The average age of advisors is in the mid-50s, meaning many will retire in the coming decade or two. That simply leaves too many openings to fill through informal means across a firm. To anticipate this, Volk said, firms should start to look at candidates for succession 10 years out from the time that a senior partner intends to retire. 

"They should be thinking about what they're going to be doing with their book of business, whether that's combining with another team at Baird, selling their book or ideally bringing on another partner to grow their team," Volk said. 

The Foundations program gives career changers with entrepreneurial drive an opportunity to learn from advisors in a rotational training program that can last up to two years, at the end of which they can sit for a CFP exam and try to get hired by one of the teams across the roughly 160 branches in Baird Private Wealth Management. It teaches them key skills of client communication, prospecting and handling objections, and helps them get acquainted with different teams at Baird to see who might be a fit as their future employer.

The firm declined to share pay information for those in a Foundations program, but an undated document from the Baird website said the role is salaried

The program draws many applications but only selects around 10 to 15 candidates per year, Volk said, adding that it is intended to be a referral source for those who may come from a variety of diverse backgrounds — geographically, but also in terms of race, gender and ethnicity. 

"We need people who were not previously thinking of going down this career path to consider it, for us to be able to keep pace with the number of retirements going on,"  Volk said.

Firms that hire career changers could have the advantage of bringing on access to contacts in another industry, said recruiter Mark Elzweig of Mark Elzweig Company LTD. "This gives them a niche to cultivate for new clients. They also bring with them the maturity to engage older prospects with accumulated wealth." 

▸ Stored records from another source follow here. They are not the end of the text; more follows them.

/-- The entries of a table that a test on the key chooses. -/
def keepKeys {α : Type} (t : Tbl α) (p : Nat → Bool) : Tbl α := t.filter fun e => p e.1

/-- Step 3 of R396: the frames marked since are copied again, and with them go the save areas and frontier records (in those frames, and in the tables of
the VF's contexts), the control store units, the seal keys and the SPDM configuration. -/
def migImageOf (s : State) (vf : Nat) (done : Tbl Paged) : MigImage × State :=
  let r := sendFrames s vf ((vfFrames s vf).map (·.1) |>.filter fun f => frameDirty s vf f || (Tbl.get? done f).isNone) done
  let s := r.2
  let ofCtx := fun (c : Nat) => match Tbl.get? s.ctxs c with | some x => x.vf == vf | none => false
  let ofBlock := fun (b : Nat) => match Tbl.get? s.blocks b with | some x => ofCtx x.ctx | none => false
  let worlds := s.sys.worlds.filter fun e => e.2.vf == vf
  let units := (List.range 16).filter fun u => unitVf s (256 * u) == some vf
  ({ vf := vf, st := vfOf s vf, last := timeFor s vf, ctxs := s.ctxs.filter (fun e => e.2.vf == vf),
     slots := s.slots.filter (fun e => e.2.st != 0 && e.2.vf == vf),
     recs := s.recs.filter (fun e => (match Tbl.get? s.slots e.2.slot with | some q => q.vf == vf | none => false)),
     launches := s.launches.filter (fun e => ofCtx e.2.ctx), blocks := s.blocks.filter (fun e => ofCtx e.2.ctx),
     groups := keepKeys s.groups (fun g => ofBlock (bsnOf g)), saves := keepKeys s.saves ofBlock, passes := s.passes.filter (fun e => ofCtx e.2.ctx),
     frames := r.1.filter (fun e => (vfFrames s vf).any fun x => x.1 == e.1), worlds := worlds,
     keys := keepKeys s.sealKeys (fun k => worlds.any fun e => e.1 == k / 2 ^ 8), units := units,
     wcs := SMap.keep s.wcs (fun a => units.contains (a / 256)), spdm := (Tbl.get? s.sys.spdm vf).getD Spdm.reset }, s)

/-- A migration that waits for its peer, with the ticket's two words (R396). -/
def newMig (s : State) (peer t0 t1 : Nat) (sent : MigImage) : Mig :=
  { peer := peer, ticket := BitVec.ofNat 128 (t0 % 2 ^ 64 + 2 ^ 64 * (t1 % 2 ^ 64)), started := s.time, done := none, sent := sent }
/-- Record a VF's migration. -/
def setMig (s : State) (vf : Nat) (m : Mig) : State := { s with sys := { s.sys with migs := Tbl.set s.sys.migs vf m } }

/-- What follows a ladder. -/
def ladderNext (s : State) (l : Ladder) : State :=
  match l.next with
  | .none => (match l.tgt with | .vf n => startSlices s n | .ctx _ => s)
  | .prio => s
  | .slice at_ =>
    match l.tgt with
    | .vf n => startSlices (setVf s n fun v => { v with sliceEnd := none, owed := s.time - at_ }) n
    | .ctx _ => s
  | .switch fn =>
    (targetCtxs s l.tgt).foldl (fun s e => modCtx s e.1 fun c => { c with current := false }) (finishBox s fn 0 [])
  | .resize => (targetCtxs s l.tgt).foldl (fun s e => resizeMap s e.1 e.2) s
  | .migrate fn peer copied =>
    match l.tgt with
    | .vf n =>
      let r := migImageOf ((targetCtxs s l.tgt).foldl (fun s e => spillAll s e.1 e.2) s) n copied
      let f := freshNat r.2
      let g := freshNat f.2
      finishBox (setMig g.2 n (newMig s peer f.1 g.1 r.1)) fn 0 [BitVec.ofNat 64 f.1, BitVec.ofNat 64 g.1]
    | .ctx _ => s

/-- A pass leaves its cores, or those of a set; the tile buffers that are not in the spill area are kept. At a boundary it leaves them all, and its
position is one item, with the stored tiles (R205, R217). (DEDUCED, log 34) -/
def savePass (s : State) (cores : Option (List Nat)) (pid : Nat) (p : PassSt) : PassSt :=
  match (passHdr s pid).bind fun h => passBoundary p h with
  | some n => { p with cur := [], base := n, prog := [] }
  | none =>
    match cores, Tbl.get? s.ctxs p.ctx with
    | some l, some c => { p with cur := p.cur.filter fun x => !l.contains (nth c.cores x.1 0) }
    | _, _ => { p with cur := [] }

/-- The passes of a target that hold cores to be cleared leave them (R217). -/
def savePasses (s : State) (t : Target) (cores : Option (List Nat)) : State :=
  { s with passes := s.passes.map fun e => (e.1, if ladderPass s t cores e.2 then savePass s cores e.1 e.2 else e.2) }

/-- The launches of a target that hold an entry of the frontier table. -/
def targetLaunches (s : State) (t : Target) : List Nat :=
  (s.launches.filter fun e => e.2.entry && (match Tbl.get? s.ctxs e.2.ctx with | some c => targetHas t e.2.ctx c | none => false)).map (·.1)

/-- A target whose blocks have left a ladder's cores: its passes leave them, and where it has left them all, its launches' frontiers are saved (R217,
R255). -/
def saveTarget (s : State) (t : Target) (cores : Option (List Nat)) : State :=
  let s := savePasses s t cores
  if cores.isNone then saveFrontiers s (targetLaunches s t) else s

"They feel really well equipped to have a full career in this industry and are not just being thrown into it after a few months of training," Volk said of the program's success for trainee advisors. Those who are hired by a Baird team will be referred to FATP. 

FATP lasts five months and hires around 44 to 50 young advisors each year as essentially junior advisors on teams that select them after a rigorous two-month vetting process and sales skills test, Volk said. Participants receive workshops to understand their teams' goals and coaching to hold them accountable for those goals, while they work full-time on the team. 

Read more: How Citizens plans to take on the wealth industry after its hiring coup from First Republic

Most importantly, FATP participants get the benefit of a special due diligence process that Volk said is distinct among industry peers for its extensive dialogues and encouragement of full transparency from advisors' managers on what they're looking for — a process almost akin to "having a long counseling with a counselor before you get married," she laughed. 

So often, such relationships in the industry lack this critical getting-to-know-you period, Volk said. Even though a young advisor appears to be joining a team, the lack of communication and transparency on how to do their job might leave them feeling alone. "The reality is, there's nothing tying them to the team in anything other than title." 

A well-meaning manager might hesitate to tell new advisors what is expected of them, thinking for example that they won't need the advisor to win clients on their own. 

"But when push comes to shove," Volk said, firm partners often have unspoken expectations. They might realize, through Baird's due diligence conversations, that they actually would be disappointed if the junior advisors "don't bring in X amount of assets," for example. 

Or they might be at odds with a young advisor's vision of how compensation works, how many hours they should work or whether the job can be done remotely, among many other considerations. 

Many advisors who have gone through the process found it helpful to put "all the cards on the table" in this way, Volk said. 

When new advisors join teams in which they get mentorship and are clearly aligned with team goals, "their chances of success are much greater in this model," Elzweig said.